An HTRF based high-throughput screening for discovering chemical compounds that inhibit the interaction between Trypanosoma brucei Pex5p and Pex14p.

The glycosome, a peroxisome-related organelle, is essential for the growth and survival of trypanosomatid protozoa. In glycosome biogenesis, Pex5p recognizes newly synthesized glycosomal matrix proteins via peroxisome-targeting signal type-1 (PTS-1) and transports them into glycosomes through an interaction with Pex14p, a component of the matrix protein import machinery on the glycosomal membrane. Knockdown of the PEX5 or PEX14 with RNAi has been shown to inhibit the growth of Trypanosoma brucei. Thus, compounds that inhibit the interaction of TbPex5p-TbPex14p are expected to become lead compounds in the development of anti-trypanosomal drugs. Here, we report a homogenous time-resolved fluorescence (HTRF) assay for the screening of compounds that inhibit the TbPex5p-TbPex14p interaction. The binding of GST-TbPex14p and TbPex5p-His with or without additional compounds was evaluated by measuring the energy transfer of the HTRF pair, using a terbium-labeled anti GST antibody as the donor and an FITC-labeled anti His antibody as the acceptor. The assay was performed in a 384-well plate platform and exhibits a Z'-factor of 0.85-0.91, while the coefficiency of variation is 1.1-7.7%, suggesting it can be readily adapted to a high-throughput format for the automated screening of chemical libraries. We screened 20,800 compounds and found 11 compounds that inhibited energy transfer. Among them, in a pull-down assay one compound exhibited selective inhibition of TbPex5p-TbPex14p without any HsPex5p-HsPex14p interaction.

Introduction

Trypanosoma brucei is responsible for the fatal human disease of sleeping sickness in tropical and subtropical parts of the world. Many attempts to develop therapeutic agents have been carried out and currently there are a few drugs available for treatment. However, these drugs possess severe side effect and emerging resistant parasite has been reported [1]. Therefore, the development of new, effective and safe anti-trypanosomal drugs is urgently needed.
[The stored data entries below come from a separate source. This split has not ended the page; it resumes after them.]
-- ==== Sys2Proof/Machine/Operands.lean ====
section
/-!
DEFINITION. Operand forms: the fields of a submission entry (R59), its reserved bits (R6), its field values as each
command defines them, scatter lists (R60, R61), and the places of output bytes in host memory.
-/

namespace Sys2Proof.Machine

/-! ### Fields of a submission entry (R59) -/

/-- The little-endian field of `n` bytes at byte `o` of an entry. -/
def eField (e : BitVec 512) (o n : Nat) : Nat := (e.toNat / 2 ^ (8 * o)) % 2 ^ (8 * n)

/-- OPCODE. -/
def eOpcode (e : BitVec 512) : Nat := eField e 0 1

/-- FLAGS bit 0, ORDERED (R112). -/
def eOrdered (e : BitVec 512) : Bool := (eField e 1 1).testBit 0

/-- FLAGS bit 1, DLIST. -/
def eDlist (e : BitVec 512) : Bool := (eField e 1 1).testBit 1

/-- TAG. -/
def eTag (e : BitVec 512) : BitVec 16 := BitVec.ofNat 16 (eField e 2 2)

/-- DATA_ADDR. -/
def eAddr (e : BitVec 512) : DWord := BitVec.ofNat 64 (eField e 8 8)

/-- DATA_LEN. -/
def eLen (e : BitVec 512) : Nat := eField e 16 4

/-- PARTITION (R84). -/
def ePart (e : BitVec 512) : Nat := eField e 4 1 % 64

/-- Byte 5: OPTIONS, TARGET, KIND, TYPE or operation of the command. -/
def eOpt (e : BitVec 512) : Nat := eField e 5 1

/-- KEY_SLOT (R84). -/
def eKey (e : BitVec 512) : Nat := eField e 6 2

/-- BLOCK of READ, VERIFY, LOCATE and ERASE. -/
def eBlock (e : BitVec 512) : Nat := eField e 24 8

/-- COUNT of READ and VERIFY. -/
def eCount (e : BitVec 512) : Nat := eField e 32 4

/-! ### The opcode table (R82) -/

/-- Queue and functions of an opcode: on an admin SQ, from the PF only. -/
structure OpRow where
  admin  : Bool
  pfOnly : Bool
  /-- the command uses a data buffer -/
  data   : Bool
deriving DecidableEq, Repr

/-- The row of an opcode; none for an opcode that is not listed (R82). -/
def opRow (op : Nat) : Option OpRow :=
  match op with
  | 0x01 | 0x02 | 0x06 | 0x07 => some { admin := false, pfOnly := false, data := true }
  | 0x03 | 0x04 | 0x05 => some { admin := false, pfOnly := false, data := false }
  | 0x08 => some { admin := false, pfOnly := true, data := false }
  | 0x10 | 0x12 | 0x17 | 0x18 => some { admin := true, pfOnly := false, data := true }
  | 0x11 | 0x13 | 0x14 | 0x15 | 0x16 | 0x19 => some { admin := true, pfOnly := false, data := false }
  | 0x20 | 0x21 | 0x23 | 0x25 | 0x26 | 0x27 | 0x2A => some { admin := true, pfOnly := true, data := false }
  | 0x22 | 0x24 | 0x28 | 0x29 => some { admin := true, pfOnly := true, data := true }
  | _ => none

/-- Bits of the command-specific bytes that a command defines: (byte, bits). All others are reserved. -/
def opBytes (e : BitVec 512) : List (Nat × Nat) :=
  let all (o n : Nat) : List (Nat × Nat) := (List.range n).map fun k => (o + k, 255)
  match eOpcode e with
  | 0x01 => [(4, 63), (5, 3)] ++ all 6 2 ++ all 24 4 ++ all 32 8
  | 0x02 => [(4, 63)] ++ all 6 2 ++ all 24 12 ++ all 40 8
  | 0x03 => [(4, 63), (5, 1)] ++ all 6 2 ++ all 24 12
  | 0x05 => [(4, 63)] ++ all 24 2
  | 0x06 => [(4, 63)]
  | 0x07 => all 24 2 ++ all 32 8
  | 0x08 => [(4, 63), (5, 3)] ++ all 24 8
  | 0x10 => all 24 5 ++ [(29, 7), (30, 1)]
  | 0x11 | 0x13 => all 24 2
  | 0x12 => all 24 6 ++ [(30, 15)]
  | 0x14 => all 24 4
  | 0x15 => all 24 2 ++ [(26, 63)]
  | 0x16 => [(5, 1)] ++ all 24 2 ++ [(26, 63)] ++ all 32 8
  | 0x17 => all 24 1 ++ all 28 4
  | 0x18 => (5, 1) :: (if (eOpt e).testBit 0 then all 24 2 else [])
  | 0x19 => [(5, 3)] ++ all 24 4
  | 0x22 => [(5, 1)] ++ all 24 1
  | 0x23 => [(4, 63), (5, 3)] ++ (if eOpt e % 4 = 0 then all 24 8 else [])
  | 0x24 => [(24, 127), (28, 255)] ++ all 30 2
  | 0x25 => [(5, 255)] ++ all 24 2
  | 0x28 => [(24, 7)]
  | 0x29 => [(5, 3)] ++ all 24 4
  | _ => []

/-- Bits that every command defines: OPCODE, FLAGS bits 0 and 1, TAG, DATA_ADDR and DATA_LEN. -/
def commonBytes : List (Nat × Nat) :=
  [(0, 255), (1, 3), (2, 255), (3, 255)] ++ (List.range 12).map fun k => (8 + k, 255)

/-- Every reserved bit of the entry is 0 (R6, R82). -/
def reservedZero (e : BitVec 512) : Bool :=
  let ok := commonBytes ++ opBytes e
  (List.range 64).all fun k =>
    let m := (ok.filter fun p => p.1 == k).foldl (fun m p => m ||| p.2) 0
    (eField e k 1) &&& (255 - m) == 0

/-- The data pointer of the entry is well formed as far as the entry shows it (R59, R60): no buffer, bytes 8 to 19
zero; a direct buffer of at least one byte; a first segment aligned to 16 B of 1 to 4,096 elements. -/
def pointerOk (e : BitVec 512) (needs : Bool) : Bool :=
  if !needs then eField e 8 12 == 0
  else if eDlist e then (eAddr e).toNat % 16 == 0 && decide (1 ≤ eLen e) && decide (eLen e ≤ 4096)
  else decide (1 ≤ eLen e)

/-- The command needs its data buffer: always, but for LC_CHANGE without an authorisation and CALIBRATE without units
(R98, R101). -/
def needsData (e : BitVec 512) (row : OpRow) : Bool :=
  row.data && !(eOpcode e == 0x28 && eField e 8 12 == 0) && !(eOpcode e == 0x24 && eField e 30 2 == 0)

/-- The direct buffer has exactly the length the command asks for, where DLIST is 0; the length of a scatter list is
known only once it is walked. -/
def lenIs (e : BitVec 512) (n : Nat) : Bool := eDlist e || eLen e == n

/-- A key-slot field is 0xFFFF or below KEY_COUNT (R84). -/
def keyFieldOk (s : State) (f : Fn) (e : BitVec 512) : Bool :=
  eKey e == 65535 || decide (eKey e < (allotOf s f).keyCount)

/-- Range of a parameter (R95). -/
def paramRange (id v : Nat) : Bool :=
  match id with
  | 1 => decide (v ≤ 60000)
  | 2 => decide (v ≤ 600)
  | 3 => decide (100 ≤ v) && decide (v ≤ 8000)
  | 4 => decide (1000 ≤ v) && decide (v ≤ 400000)
  | 5 => decide (1000 ≤ v) && decide (v ≤ 10000)
  | 6 => decide (10000 ≤ v) && decide (v ≤ 500000)
  | 7 => v == 0 || v == 2 || v == 4
  | 8 => decide (30 ≤ v) && decide (v ≤ 604800)
  | 9 => true
  | 10 => decide (v ≤ 15)
  | _ => false

/-- A parameter of device scope (R95): every one but PART_ACCESS. -/
def paramDevice (id : Nat) : Bool := id != 9

/-- The function whose value a parameter command names: device parameters have one value; a VF's 0 means itself
(R95). -/
def paramTarget (f : Fn) (id target : Nat) : Nat := if paramDevice id then 0 else if f = 0 then target else f.toNat

/-- Field values as the command defines them, as far as entry and allotment decide them (R83 step 2). The values of
the queue admin commands are judged with the queues (R72). -/
def fieldsOk (s : State) (f : Fn) (e : BitVec 512) : Bool :=
  match eOpcode e with
  | 0x01 =>
    let n := eField e 24 4
    decide (1 ≤ n) && decide (n ≤ 4096) && eField e 32 8 % 4 == 0 && (n != 1 || eField e 32 8 == 0)
      && keyFieldOk s f e && !((eOpt e).testBit 1 && eKey e == 65535)
      && (eDlist e || (decide (n ≤ eLen e) && decide (eLen e ≤ if n = 1 then 268435456 else 1073741824)))
  | 0x02 => decide (1 ≤ eCount e) && decide (eCount e ≤ 4096) && eField e 40 8 % 4 == 0 && keyFieldOk s f e
  | 0x03 => ((eOpt e).testBit 0 || decide (1 ≤ eCount e)) && keyFieldOk s f e
  | 0x06 => eDlist e || decide (64 ≤ eLen e)
  | 0x07 =>
    let n := eField e 24 2
    decide (1 ≤ n) && decide (n ≤ 8192) && eField e 32 8 % 2 == 0 && lenIs e (16 * n)
  | 0x08 => eOpt e % 4 != 3
  | 0x14 => decide (eField e 24 2 < (allotOf s f).qcount)
  | 0x15 => decide (1 ≤ eField e 24 2) && decide (eField e 24 2 ≤ 10) && (f = 0 || eField e 26 1 == 0)
  | 0x16 => paramRange (eField e 24 2) (eField e 32 8) && (f = 0 || eField e 26 1 == 0)
  | 0x17 => decide (1 ≤ eField e 24 1) && decide (eField e 24 1 ≤ 7)
  | 0x18 =>
    if (eOpt e).testBit 0 then lenIs e 40 && decide (eField e 24 2 < (allotOf s f).keyCount) else lenIs e 384
  | 0x19 =>
    (eOpt e).testBit 1 ||
      (decide (1 ≤ eField e 26 2) && decide (eField e 26 2 ≤ 1024)
        && decide (eField e 24 2 + eField e 26 2 ≤ (allotOf s f).keyCount))
  | 0x22 => decide (1 ≤ eField e 24 1) && decide (eField e 24 1 ≤ 64) && lenIs e (4 * eField e 24 1)
  | 0x23 => eOpt e % 4 != 3
  | 0x24 =>
    decide (eField e 30 2 ≤ 1224) && ((eField e 24 1).testBit 6 || eField e 30 2 == 0)
      && (eField e 30 2 == 0 || lenIs e (2 * eField e 30 2))
  | 0x25 => decide (1 ≤ eOpt e) && decide (eOpt e ≤ 4) && (decide (eOpt e < 3) || decide (eField e 24 2 < rosterSize))
  | 0x29 => eDlist e || decide (eLen e ≤ 262144)
  | _ => true

/-! ### Scatter lists (R60, R61) -/

/-- Data pieces of a segment walked at most `fuel` segments deep: (address, length) of each data element in order;
none where the pointer is malformed (R61). -/
def walkSegs : Nat → DWord → Nat → List SgSeg → Option (List (DWord × Nat))
  | 0, _, _, _ => none
  | fuel + 1, addr, count, segs =>
    match segs with
    | [] => none
    | g :: rest =>
      if g.addr ≠ addr || g.elems.length ≠ count || addr.toNat % 16 ≠ 0 || count < 1 || 4096 < count then none
      else
        let bad (x : SgElem) : Bool := x.rsv != 0 || decide (1 < x.type.toNat) || x.len == 0
        if g.elems.any bad then none
        else
          let (datas, chains) := (g.elems.dropLast, g.elems.getLast?)
          if datas.any fun x => x.type == 1 then none
          else
            let pieces := datas.map fun x => (x.addr, x.len.toNat)
            match chains with
            | none => none
            | some x =>
              if x.type = 1 then
                match walkSegs fuel x.addr x.len.toNat rest with
                | none => none
                | some more => some (pieces ++ more)
              else if rest.isEmpty then some (pieces ++ [(x.addr, x.len.toNat)]) else none

/-- The pieces of host memory that the data pointer of an entry names, or none where it is malformed: more than
262,144 data elements, or a fault of R61. -/
def dataPieces (e : BitVec 512) (segs : List SgSeg) : Option (List (DWord × Nat)) :=
  if eDlist e then
    match walkSegs (segs.length + 1) (eAddr e) (eLen e) segs with
    | none => none
    | some p => if p.length ≤ 262144 then some p else none
  else some [(eAddr e, eLen e)]

/-- Total length of some pieces. -/
def piecesLen (p : List (DWord × Nat)) : Nat := (p.map Prod.snd).sum

/-- The pieces from byte `o` on for `n` bytes. -/
def piecesAt : List (DWord × Nat) → Nat → Nat → List (DWord × Nat)
  | [], _, _ => []
  | (a, l) :: r, o, n =>
    if n = 0 then []
    else if l ≤ o then piecesAt r (o - l) n
    else
      let k := min n (l - o)
      (a + BitVec.ofNat 64 o, k) :: piecesAt r 0 (n - k)

/-- Output bytes placed at byte `o` of the output area (R88). -/
def writeArea (f : Fn) (p : List (DWord × Nat)) (o : Nat) (bytes : List Byte) (s : State) : State :=
  ((piecesAt p o bytes.length).foldl
    (fun (acc : List Byte × State) (x : DWord × Nat) =>
      (acc.1.drop x.2, emit (.hostWrite f x.1 (acc.1.take x.2)) acc.2)) (bytes, s)).2

/-- Bytes of the output area from `o` on that are undefined (R61, R119, R152). -/
def undefineArea (f : Fn) (p : List (DWord × Nat)) (o n : Nat) (s : State) : State :=
  forEach (piecesAt p o n) (fun x s => emit (.undefinedArea f x.1 x.2) s) s

end Sys2Proof.Machine
end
The trypanosomatid possesses certain unique organelles called glycosomes. These are peroxisome-related organelles that contain the majority of the enzymes involved in the glycolytic pathway [2]. It has been shown that T. brucei grows in a manner entirely dependent on aerobic glycolysis in order to generate ATP in the bloodstream form, since glycolysis is the sole source of energy [3]. In contrast, in the insect midgut, glucose is only available briefly after the fly has taken a blood meal, so the procyclic form of the trypanosome has to expand the metabolic pathway in order to metabolize amino acids such as proline and threonine in mitochondria [4]. Although ATP is synthesized in mitochondria in the procyclic form of the trypanosome, impairment of glycosome biogenesis is lethal in a medium containing glucose [5]. Thus, the proteins involved in the biogenesis of the glycosome are considered potentially valuable targets for drug development.

The glycolytic enzymes possess either peroxisome-targeting signal type-1 (PTS-1) at the COOH-terminus or PTS-2 at the NH2-terminus. Each of the receptor proteins TbPex5p and TbPex7p in the cytosol recognizes the newly synthesized enzymes, and subsequently each complex, TbPex5p with the PTS-1 protein or TbPex7p with the PTS-2 protein, is translocated into the glycosome through an interaction with TbPex14p, a component of the matrix protein import machinery on the glycosomal membrane. Recently, depletion of Pex5p, Pex7p or Pex14p with RNAi has been shown to cause mislocalization of the enzymes to the cytosol and to exert a profound effect on the growth of T. brucei, in most cases followed by the death of the parasite [6], [7].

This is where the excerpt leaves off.